_TASK BRIEF_:
Starting at the line with "Sys2Proof.Machine.execSpiTx byte s" and going on through the line with "reg n buf s", reproduce each line in the records below exactly and nothing more.

Stored data entries
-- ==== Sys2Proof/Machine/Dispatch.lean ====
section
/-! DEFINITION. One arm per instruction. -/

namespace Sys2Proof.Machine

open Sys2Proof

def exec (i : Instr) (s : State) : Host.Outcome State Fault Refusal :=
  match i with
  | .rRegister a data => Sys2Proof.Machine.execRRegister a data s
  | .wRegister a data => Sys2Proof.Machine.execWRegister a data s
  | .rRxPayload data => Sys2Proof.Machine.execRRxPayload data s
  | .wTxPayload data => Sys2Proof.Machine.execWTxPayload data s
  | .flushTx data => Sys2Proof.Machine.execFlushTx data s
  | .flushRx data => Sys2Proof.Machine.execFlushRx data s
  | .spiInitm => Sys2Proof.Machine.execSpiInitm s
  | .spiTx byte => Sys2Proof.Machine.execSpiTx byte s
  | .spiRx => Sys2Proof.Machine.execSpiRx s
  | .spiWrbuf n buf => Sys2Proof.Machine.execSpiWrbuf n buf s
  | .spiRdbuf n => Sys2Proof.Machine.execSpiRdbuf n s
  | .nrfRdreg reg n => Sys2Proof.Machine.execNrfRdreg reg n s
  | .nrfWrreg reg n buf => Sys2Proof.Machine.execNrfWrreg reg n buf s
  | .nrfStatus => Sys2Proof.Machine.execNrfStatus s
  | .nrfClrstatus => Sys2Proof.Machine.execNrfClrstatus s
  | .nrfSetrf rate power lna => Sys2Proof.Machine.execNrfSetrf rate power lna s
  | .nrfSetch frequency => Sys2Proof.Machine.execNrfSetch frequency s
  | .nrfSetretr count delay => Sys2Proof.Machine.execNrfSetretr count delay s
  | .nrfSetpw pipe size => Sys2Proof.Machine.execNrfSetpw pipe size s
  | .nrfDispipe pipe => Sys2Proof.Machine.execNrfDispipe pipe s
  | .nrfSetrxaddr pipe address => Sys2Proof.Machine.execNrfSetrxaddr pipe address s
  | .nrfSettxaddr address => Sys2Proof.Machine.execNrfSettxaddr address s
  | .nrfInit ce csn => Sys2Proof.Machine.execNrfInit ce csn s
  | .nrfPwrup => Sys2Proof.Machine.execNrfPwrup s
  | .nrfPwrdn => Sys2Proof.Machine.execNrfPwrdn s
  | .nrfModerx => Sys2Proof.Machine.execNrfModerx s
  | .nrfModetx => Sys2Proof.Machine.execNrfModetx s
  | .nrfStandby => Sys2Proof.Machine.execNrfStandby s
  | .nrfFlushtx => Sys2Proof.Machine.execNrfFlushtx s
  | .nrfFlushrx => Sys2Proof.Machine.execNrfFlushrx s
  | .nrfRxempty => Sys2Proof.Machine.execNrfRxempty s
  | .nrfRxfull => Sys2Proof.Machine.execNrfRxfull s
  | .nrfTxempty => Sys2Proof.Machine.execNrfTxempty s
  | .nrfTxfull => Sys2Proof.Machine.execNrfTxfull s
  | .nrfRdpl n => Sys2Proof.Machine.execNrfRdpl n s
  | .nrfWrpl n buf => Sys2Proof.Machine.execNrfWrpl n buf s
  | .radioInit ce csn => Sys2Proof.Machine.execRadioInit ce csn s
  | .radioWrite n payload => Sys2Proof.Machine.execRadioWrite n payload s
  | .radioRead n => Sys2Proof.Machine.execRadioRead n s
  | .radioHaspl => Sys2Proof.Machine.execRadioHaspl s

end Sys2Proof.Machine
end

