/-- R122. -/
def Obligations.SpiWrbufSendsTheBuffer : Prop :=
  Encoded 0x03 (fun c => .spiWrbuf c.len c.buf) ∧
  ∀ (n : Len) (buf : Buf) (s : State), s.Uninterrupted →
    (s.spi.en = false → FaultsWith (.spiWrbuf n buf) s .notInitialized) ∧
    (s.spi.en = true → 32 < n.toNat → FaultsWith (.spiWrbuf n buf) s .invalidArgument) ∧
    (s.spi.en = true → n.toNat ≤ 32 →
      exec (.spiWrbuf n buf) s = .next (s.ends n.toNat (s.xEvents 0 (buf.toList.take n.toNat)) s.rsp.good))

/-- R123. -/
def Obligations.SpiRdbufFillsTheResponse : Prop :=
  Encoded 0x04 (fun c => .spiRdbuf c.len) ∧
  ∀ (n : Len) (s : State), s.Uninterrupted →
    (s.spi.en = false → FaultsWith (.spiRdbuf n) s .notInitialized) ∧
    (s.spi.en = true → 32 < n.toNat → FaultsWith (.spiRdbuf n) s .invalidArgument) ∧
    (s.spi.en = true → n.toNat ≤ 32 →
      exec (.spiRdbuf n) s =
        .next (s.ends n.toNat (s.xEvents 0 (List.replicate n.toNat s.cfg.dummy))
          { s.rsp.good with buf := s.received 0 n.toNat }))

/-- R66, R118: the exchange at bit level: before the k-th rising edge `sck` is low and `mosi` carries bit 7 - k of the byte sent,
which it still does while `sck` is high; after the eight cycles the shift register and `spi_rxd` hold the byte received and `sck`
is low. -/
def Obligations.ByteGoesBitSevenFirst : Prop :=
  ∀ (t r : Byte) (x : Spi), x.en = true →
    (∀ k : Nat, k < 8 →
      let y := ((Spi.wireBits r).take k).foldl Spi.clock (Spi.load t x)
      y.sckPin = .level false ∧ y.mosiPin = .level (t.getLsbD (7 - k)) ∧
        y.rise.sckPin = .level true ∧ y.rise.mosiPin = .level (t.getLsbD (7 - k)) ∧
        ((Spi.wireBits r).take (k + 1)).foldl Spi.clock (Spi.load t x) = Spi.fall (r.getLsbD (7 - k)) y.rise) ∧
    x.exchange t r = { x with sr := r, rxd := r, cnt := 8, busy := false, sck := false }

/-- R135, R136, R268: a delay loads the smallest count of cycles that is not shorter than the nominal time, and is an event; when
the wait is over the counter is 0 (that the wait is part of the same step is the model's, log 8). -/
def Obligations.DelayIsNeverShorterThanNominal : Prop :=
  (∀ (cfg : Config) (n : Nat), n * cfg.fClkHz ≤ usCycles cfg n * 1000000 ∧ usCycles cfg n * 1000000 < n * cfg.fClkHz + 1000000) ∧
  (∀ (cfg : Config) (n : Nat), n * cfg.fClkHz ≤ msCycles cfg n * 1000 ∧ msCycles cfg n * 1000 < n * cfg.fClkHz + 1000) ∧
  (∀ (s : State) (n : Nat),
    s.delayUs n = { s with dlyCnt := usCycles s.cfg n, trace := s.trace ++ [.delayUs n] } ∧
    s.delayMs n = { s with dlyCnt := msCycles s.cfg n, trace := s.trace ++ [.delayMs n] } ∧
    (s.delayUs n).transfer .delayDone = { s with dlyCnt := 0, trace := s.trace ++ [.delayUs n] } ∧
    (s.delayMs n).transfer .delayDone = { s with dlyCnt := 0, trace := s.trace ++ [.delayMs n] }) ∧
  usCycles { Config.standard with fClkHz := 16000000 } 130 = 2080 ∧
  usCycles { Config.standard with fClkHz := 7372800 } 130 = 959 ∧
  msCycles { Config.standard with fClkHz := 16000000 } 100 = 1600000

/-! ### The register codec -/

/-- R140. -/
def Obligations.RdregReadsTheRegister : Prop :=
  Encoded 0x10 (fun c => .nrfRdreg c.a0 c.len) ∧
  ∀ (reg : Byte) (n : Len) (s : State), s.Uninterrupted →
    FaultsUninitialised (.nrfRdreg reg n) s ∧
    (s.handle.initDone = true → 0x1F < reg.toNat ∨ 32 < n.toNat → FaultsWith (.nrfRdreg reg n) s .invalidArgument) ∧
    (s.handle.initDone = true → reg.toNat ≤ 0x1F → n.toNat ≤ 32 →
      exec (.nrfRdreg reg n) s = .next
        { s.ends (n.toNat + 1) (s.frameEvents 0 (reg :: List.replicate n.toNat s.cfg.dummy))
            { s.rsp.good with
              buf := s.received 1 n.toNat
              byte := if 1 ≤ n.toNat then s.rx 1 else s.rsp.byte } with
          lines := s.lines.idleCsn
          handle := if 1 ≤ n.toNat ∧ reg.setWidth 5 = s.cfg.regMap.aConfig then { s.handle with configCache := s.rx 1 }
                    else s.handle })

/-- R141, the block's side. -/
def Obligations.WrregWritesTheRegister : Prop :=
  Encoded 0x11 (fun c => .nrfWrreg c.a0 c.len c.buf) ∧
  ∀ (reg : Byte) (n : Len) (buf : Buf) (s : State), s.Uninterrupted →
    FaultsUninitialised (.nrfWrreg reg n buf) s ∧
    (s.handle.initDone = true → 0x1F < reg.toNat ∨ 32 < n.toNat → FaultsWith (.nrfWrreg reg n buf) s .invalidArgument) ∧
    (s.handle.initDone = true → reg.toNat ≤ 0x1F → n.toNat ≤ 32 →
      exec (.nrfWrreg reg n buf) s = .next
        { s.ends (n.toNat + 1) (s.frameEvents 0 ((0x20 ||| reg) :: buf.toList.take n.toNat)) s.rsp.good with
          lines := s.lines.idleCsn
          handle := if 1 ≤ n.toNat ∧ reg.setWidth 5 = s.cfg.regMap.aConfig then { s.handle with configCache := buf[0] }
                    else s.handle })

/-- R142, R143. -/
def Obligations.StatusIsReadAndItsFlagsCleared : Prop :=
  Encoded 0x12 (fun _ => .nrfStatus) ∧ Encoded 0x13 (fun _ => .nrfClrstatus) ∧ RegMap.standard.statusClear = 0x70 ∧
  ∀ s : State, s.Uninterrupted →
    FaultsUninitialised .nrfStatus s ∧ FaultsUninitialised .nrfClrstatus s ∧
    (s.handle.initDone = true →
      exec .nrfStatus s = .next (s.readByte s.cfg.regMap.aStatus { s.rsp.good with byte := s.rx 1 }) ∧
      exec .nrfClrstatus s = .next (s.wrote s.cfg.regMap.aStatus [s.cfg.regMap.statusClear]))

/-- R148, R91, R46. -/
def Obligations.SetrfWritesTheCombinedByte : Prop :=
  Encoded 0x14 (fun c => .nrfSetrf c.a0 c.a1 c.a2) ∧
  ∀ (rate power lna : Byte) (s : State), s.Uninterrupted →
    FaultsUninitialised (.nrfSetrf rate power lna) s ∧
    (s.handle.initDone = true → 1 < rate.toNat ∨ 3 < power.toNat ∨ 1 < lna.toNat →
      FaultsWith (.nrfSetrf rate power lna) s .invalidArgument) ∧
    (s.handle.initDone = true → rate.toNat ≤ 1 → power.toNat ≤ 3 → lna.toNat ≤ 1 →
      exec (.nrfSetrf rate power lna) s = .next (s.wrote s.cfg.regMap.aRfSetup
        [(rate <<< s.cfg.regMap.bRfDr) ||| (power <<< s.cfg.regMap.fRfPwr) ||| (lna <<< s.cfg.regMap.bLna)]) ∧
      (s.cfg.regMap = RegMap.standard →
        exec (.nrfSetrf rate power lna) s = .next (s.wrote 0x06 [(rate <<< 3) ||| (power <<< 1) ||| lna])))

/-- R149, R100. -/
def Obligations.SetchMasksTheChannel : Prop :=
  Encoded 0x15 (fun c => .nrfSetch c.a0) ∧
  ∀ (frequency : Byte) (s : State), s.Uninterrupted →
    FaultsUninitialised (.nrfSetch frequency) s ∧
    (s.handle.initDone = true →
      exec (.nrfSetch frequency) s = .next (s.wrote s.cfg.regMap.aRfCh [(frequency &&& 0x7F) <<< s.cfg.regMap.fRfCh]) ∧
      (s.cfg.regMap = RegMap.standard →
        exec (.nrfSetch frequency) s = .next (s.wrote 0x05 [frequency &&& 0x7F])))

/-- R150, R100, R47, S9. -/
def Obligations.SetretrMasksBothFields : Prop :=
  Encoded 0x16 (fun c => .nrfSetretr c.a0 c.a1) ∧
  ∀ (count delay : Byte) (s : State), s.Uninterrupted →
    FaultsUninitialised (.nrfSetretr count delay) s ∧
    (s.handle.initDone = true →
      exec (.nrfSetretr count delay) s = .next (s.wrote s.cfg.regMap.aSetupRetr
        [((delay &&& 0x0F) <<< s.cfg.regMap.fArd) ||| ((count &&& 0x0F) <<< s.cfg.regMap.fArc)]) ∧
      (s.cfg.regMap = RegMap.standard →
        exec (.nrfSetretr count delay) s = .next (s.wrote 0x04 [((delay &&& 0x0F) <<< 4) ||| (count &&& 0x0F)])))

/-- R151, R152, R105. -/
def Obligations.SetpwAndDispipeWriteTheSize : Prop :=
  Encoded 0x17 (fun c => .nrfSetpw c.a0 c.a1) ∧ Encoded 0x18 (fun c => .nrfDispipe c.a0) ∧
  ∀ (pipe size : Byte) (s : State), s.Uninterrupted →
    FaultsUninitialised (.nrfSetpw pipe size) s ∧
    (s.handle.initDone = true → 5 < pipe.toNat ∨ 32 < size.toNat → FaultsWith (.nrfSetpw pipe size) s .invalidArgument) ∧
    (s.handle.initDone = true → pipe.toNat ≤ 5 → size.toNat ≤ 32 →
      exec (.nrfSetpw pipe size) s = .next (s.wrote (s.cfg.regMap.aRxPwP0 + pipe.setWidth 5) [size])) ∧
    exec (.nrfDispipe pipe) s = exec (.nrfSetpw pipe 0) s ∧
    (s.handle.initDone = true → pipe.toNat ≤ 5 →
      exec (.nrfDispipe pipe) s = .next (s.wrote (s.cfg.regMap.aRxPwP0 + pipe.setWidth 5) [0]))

_TASK RESPONSE_:
  | .spiTx byte => Sys2Proof.Machine.execSpiTx byte s
  | .spiRx => Sys2Proof.Machine.execSpiRx s
  | .spiWrbuf n buf => Sys2Proof.Machine.execSpiWrbuf n buf s
  | .spiRdbuf n => Sys2Proof.Machine.execSpiRdbuf n s
  | .nrfRdreg reg n => Sys2Proof.Machine.execNrfRdreg reg n s
  | .nrfWrreg reg n buf => Sys2Proof.Machine.execNrfWrreg reg n buf s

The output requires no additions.